**Work to complete**. Each line from the beginning of the entries below through the line that includes "to STATUS -/" must be returned exactly as given.

**Data for the task**.
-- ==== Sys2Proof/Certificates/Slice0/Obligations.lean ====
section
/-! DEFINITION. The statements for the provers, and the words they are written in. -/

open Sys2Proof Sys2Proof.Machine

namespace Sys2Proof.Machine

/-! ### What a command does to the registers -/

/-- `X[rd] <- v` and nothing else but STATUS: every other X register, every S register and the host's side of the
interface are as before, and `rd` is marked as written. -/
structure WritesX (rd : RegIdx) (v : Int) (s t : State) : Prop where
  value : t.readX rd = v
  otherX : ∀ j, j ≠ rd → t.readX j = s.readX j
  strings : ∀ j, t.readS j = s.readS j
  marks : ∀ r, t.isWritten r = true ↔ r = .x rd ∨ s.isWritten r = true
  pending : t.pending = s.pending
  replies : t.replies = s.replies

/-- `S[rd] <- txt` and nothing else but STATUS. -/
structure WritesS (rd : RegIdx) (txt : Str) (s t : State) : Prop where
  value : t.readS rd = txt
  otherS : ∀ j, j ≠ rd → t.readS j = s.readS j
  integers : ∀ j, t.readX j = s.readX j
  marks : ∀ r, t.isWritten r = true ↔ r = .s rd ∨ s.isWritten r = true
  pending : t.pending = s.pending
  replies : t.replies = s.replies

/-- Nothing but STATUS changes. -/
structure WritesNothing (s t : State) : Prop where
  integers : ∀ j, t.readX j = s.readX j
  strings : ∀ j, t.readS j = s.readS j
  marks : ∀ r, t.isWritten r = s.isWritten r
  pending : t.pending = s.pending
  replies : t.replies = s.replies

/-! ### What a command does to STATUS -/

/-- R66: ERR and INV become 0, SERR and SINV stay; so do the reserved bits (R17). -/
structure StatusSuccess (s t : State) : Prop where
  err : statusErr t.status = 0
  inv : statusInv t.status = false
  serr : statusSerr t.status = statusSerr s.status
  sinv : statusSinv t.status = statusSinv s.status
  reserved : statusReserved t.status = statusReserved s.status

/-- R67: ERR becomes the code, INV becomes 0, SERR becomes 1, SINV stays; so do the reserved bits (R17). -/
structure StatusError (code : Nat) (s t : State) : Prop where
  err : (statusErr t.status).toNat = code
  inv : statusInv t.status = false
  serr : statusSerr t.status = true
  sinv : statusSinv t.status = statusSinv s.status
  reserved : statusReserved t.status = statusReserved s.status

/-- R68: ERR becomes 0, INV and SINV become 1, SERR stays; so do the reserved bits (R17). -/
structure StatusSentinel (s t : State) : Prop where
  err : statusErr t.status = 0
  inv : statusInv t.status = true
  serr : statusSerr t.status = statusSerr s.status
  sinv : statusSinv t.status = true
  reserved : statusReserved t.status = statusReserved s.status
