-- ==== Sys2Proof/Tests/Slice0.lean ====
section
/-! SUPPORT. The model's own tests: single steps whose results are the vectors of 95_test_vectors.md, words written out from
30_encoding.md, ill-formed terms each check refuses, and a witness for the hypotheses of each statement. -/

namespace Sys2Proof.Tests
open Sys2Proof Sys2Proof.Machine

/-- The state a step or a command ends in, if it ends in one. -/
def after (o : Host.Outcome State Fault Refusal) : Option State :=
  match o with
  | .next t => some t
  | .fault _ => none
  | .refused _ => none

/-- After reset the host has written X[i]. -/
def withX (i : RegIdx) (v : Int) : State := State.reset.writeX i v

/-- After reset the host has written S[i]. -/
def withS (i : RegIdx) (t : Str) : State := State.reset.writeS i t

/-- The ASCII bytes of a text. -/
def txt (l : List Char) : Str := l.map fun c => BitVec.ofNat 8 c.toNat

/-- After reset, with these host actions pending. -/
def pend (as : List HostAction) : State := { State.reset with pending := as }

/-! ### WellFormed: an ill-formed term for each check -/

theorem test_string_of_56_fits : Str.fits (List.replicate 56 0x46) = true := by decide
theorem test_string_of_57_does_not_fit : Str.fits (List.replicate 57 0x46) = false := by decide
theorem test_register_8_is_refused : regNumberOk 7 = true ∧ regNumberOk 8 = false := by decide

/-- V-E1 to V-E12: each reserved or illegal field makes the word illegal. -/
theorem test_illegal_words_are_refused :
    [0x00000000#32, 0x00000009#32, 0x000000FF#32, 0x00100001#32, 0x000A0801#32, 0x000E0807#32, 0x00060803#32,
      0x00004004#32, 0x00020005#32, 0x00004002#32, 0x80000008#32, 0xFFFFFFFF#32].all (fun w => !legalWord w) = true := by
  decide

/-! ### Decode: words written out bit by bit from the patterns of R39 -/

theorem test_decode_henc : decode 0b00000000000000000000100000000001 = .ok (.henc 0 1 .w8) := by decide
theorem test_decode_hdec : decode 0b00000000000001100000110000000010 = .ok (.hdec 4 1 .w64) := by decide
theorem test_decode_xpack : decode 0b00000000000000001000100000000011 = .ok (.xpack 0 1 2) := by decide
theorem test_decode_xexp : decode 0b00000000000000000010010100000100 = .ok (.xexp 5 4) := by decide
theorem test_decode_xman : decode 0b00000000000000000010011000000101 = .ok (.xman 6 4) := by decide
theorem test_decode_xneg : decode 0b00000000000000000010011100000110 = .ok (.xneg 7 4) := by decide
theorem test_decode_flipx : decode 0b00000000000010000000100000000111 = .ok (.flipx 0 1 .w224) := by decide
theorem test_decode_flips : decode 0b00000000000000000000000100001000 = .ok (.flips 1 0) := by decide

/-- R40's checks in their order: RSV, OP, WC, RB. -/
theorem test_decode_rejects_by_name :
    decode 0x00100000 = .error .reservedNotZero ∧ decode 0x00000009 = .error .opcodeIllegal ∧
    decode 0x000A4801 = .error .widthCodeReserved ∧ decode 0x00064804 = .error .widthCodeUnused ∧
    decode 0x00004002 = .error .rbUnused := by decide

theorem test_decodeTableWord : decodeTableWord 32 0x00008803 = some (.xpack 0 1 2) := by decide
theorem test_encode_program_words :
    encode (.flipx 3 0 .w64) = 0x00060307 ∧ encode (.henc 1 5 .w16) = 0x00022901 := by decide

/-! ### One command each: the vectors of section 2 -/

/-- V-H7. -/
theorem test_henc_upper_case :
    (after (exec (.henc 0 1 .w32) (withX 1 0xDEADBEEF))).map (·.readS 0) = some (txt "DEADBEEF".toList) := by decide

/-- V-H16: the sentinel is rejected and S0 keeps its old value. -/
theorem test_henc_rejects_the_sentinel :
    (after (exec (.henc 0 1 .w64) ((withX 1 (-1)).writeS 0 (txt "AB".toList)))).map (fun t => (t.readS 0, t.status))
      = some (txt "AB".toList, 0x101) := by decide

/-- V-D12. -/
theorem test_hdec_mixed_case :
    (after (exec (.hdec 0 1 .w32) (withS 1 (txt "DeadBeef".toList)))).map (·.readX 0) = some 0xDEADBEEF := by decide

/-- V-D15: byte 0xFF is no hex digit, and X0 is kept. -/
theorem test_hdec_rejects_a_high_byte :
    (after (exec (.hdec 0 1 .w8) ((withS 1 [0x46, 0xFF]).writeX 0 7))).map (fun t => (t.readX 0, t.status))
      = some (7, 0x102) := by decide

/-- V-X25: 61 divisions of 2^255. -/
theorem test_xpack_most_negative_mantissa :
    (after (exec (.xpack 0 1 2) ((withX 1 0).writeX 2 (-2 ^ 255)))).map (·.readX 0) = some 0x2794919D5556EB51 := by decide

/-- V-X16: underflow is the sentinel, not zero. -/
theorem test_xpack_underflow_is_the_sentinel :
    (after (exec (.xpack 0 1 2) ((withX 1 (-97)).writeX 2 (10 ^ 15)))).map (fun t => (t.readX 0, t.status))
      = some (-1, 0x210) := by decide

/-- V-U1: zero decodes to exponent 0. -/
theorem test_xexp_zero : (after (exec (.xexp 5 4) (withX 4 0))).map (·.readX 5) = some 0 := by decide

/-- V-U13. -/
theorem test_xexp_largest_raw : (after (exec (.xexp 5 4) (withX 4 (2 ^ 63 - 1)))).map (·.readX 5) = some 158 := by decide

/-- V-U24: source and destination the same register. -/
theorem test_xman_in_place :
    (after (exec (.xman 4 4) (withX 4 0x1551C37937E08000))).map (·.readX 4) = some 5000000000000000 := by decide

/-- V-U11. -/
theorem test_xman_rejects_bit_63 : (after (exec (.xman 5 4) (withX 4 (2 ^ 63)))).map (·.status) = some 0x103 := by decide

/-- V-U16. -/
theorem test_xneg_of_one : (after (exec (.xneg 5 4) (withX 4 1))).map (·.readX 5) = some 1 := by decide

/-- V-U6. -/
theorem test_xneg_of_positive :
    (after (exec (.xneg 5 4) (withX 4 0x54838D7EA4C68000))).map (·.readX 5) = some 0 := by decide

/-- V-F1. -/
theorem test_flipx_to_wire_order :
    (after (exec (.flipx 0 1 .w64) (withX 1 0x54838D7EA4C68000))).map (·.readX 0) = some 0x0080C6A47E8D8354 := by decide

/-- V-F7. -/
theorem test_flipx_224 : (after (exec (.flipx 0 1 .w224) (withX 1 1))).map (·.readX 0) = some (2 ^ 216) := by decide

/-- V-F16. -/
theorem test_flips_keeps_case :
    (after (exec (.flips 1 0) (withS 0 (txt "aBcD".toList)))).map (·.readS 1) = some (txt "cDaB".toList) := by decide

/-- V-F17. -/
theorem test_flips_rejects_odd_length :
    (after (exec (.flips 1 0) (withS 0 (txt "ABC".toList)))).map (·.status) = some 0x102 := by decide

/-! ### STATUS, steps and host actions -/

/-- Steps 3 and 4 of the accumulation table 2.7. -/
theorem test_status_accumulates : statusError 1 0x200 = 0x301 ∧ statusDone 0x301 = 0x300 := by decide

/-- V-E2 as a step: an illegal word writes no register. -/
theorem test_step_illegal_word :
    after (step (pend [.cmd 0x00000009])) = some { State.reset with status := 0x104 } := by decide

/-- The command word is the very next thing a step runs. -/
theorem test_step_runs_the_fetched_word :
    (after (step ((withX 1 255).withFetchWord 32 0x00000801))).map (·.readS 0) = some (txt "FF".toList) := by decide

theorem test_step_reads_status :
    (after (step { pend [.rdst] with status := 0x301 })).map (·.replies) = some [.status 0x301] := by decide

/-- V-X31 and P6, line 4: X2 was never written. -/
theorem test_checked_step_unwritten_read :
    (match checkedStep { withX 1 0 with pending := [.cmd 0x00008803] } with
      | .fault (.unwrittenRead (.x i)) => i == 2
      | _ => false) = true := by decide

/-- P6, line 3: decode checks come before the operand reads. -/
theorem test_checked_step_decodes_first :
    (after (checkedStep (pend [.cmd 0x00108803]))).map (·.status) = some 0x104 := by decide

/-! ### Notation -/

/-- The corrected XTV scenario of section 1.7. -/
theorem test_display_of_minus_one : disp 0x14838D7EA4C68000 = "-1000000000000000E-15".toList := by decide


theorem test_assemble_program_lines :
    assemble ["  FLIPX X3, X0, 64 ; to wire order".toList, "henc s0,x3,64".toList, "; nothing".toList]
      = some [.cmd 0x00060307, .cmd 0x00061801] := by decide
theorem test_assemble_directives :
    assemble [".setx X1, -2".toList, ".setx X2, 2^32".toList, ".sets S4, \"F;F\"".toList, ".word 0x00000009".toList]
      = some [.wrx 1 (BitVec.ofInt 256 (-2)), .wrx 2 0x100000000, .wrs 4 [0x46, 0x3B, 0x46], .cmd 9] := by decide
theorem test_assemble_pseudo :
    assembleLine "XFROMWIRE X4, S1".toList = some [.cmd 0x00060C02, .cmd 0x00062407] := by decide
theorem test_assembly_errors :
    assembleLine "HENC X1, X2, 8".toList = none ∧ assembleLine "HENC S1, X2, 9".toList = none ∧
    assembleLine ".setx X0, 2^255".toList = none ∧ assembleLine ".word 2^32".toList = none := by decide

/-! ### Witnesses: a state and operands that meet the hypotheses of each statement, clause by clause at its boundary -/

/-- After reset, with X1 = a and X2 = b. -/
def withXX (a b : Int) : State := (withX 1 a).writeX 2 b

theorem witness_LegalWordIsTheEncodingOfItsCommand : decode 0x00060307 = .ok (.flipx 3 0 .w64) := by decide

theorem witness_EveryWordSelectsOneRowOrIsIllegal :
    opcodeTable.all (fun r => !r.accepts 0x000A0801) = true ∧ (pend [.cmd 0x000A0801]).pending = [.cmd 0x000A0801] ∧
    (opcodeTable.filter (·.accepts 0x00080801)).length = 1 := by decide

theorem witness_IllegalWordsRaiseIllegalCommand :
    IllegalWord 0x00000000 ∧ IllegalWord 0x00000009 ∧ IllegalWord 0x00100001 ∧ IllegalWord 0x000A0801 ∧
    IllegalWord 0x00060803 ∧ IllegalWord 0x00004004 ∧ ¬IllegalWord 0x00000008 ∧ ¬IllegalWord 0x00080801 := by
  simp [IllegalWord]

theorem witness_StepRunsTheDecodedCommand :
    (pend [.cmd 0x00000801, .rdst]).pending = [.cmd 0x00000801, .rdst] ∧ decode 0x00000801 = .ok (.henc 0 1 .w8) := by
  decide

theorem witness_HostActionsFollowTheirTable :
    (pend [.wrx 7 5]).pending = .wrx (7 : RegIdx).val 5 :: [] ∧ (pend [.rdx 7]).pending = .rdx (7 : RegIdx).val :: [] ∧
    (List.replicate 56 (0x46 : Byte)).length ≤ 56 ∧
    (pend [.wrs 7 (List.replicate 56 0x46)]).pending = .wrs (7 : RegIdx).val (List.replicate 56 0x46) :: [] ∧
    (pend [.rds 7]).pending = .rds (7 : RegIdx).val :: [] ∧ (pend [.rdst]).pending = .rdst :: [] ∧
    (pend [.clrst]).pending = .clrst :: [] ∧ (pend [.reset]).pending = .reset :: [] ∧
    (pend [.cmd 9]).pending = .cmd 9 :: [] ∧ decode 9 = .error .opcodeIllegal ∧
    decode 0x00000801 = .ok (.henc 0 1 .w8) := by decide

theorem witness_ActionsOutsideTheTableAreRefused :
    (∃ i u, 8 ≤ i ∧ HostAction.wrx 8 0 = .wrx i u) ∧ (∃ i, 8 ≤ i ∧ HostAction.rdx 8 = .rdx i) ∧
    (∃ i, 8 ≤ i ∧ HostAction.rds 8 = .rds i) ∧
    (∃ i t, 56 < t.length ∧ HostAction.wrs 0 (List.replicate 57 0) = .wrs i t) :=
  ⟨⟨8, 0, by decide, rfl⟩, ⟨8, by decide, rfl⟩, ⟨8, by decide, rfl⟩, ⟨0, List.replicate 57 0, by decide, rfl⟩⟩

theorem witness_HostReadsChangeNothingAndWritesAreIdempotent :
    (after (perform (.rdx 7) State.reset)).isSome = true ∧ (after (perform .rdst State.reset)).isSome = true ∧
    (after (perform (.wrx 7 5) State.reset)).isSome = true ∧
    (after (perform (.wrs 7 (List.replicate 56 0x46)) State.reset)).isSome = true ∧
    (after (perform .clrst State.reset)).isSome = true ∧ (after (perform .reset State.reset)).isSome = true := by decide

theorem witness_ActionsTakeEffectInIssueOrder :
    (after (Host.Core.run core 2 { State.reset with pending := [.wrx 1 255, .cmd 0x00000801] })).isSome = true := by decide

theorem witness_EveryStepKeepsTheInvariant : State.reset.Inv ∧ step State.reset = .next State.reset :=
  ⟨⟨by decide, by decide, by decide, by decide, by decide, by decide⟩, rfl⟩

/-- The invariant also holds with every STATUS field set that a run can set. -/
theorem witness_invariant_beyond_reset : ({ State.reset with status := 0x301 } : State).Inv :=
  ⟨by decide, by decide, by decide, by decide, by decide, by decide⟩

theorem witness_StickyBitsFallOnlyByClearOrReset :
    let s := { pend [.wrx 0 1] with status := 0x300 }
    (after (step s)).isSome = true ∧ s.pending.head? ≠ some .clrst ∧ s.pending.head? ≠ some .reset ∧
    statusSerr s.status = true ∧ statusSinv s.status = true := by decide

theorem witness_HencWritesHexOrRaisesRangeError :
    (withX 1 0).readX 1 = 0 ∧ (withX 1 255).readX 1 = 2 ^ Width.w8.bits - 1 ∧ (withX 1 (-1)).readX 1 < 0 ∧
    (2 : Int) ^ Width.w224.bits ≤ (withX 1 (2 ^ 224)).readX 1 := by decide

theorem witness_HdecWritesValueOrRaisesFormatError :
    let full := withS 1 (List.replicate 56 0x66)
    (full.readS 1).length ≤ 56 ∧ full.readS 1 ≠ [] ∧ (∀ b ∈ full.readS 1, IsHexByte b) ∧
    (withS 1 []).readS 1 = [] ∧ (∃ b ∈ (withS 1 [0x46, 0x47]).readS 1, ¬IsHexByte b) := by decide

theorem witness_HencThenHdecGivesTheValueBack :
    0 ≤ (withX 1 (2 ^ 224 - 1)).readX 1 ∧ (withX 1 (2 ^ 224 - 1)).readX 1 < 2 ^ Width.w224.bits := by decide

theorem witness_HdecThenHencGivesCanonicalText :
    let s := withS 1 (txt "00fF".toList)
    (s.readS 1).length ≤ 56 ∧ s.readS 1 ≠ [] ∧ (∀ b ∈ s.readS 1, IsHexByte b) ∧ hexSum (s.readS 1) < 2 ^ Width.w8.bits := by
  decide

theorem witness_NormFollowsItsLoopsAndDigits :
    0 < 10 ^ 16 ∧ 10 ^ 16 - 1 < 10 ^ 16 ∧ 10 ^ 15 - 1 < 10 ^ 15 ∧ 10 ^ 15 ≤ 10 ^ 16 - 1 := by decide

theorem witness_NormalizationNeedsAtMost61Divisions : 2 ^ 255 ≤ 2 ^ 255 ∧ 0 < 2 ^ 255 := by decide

**Task solution**.
-- ==== Sys2Proof/Certificates/Slice0/Obligations.lean ====
section
/-! DEFINITION. The statements for the provers, and the words they are written in. -/

open Sys2Proof Sys2Proof.Machine

namespace Sys2Proof.Machine

/-! ### What a command does to the registers -/

/-- `X[rd] <- v` and nothing else but STATUS: every other X register, every S register and the host's side of the
interface are as before, and `rd` is marked as written. -/
structure WritesX (rd : RegIdx) (v : Int) (s t : State) : Prop where
  value : t.readX rd = v
  otherX : ∀ j, j ≠ rd → t.readX j = s.readX j
  strings : ∀ j, t.readS j = s.readS j
  marks : ∀ r, t.isWritten r = true ↔ r = .x rd ∨ s.isWritten r = true
  pending : t.pending = s.pending
  replies : t.replies = s.replies

/-- `S[rd] <- txt` and nothing else but STATUS. -/
structure WritesS (rd : RegIdx) (txt : Str) (s t : State) : Prop where
  value : t.readS rd = txt
  otherS : ∀ j, j ≠ rd → t.readS j = s.readS j
  integers : ∀ j, t.readX j = s.readX j
  marks : ∀ r, t.isWritten r = true ↔ r = .s rd ∨ s.isWritten r = true
  pending : t.pending = s.pending
  replies : t.replies = s.replies

/-- Nothing but STATUS changes. -/
structure WritesNothing (s t : State) : Prop where
  integers : ∀ j, t.readX j = s.readX j
  strings : ∀ j, t.readS j = s.readS j
  marks : ∀ r, t.isWritten r = s.isWritten r
  pending : t.pending = s.pending
  replies : t.replies = s.replies

/-! ### What a command does to STATUS -/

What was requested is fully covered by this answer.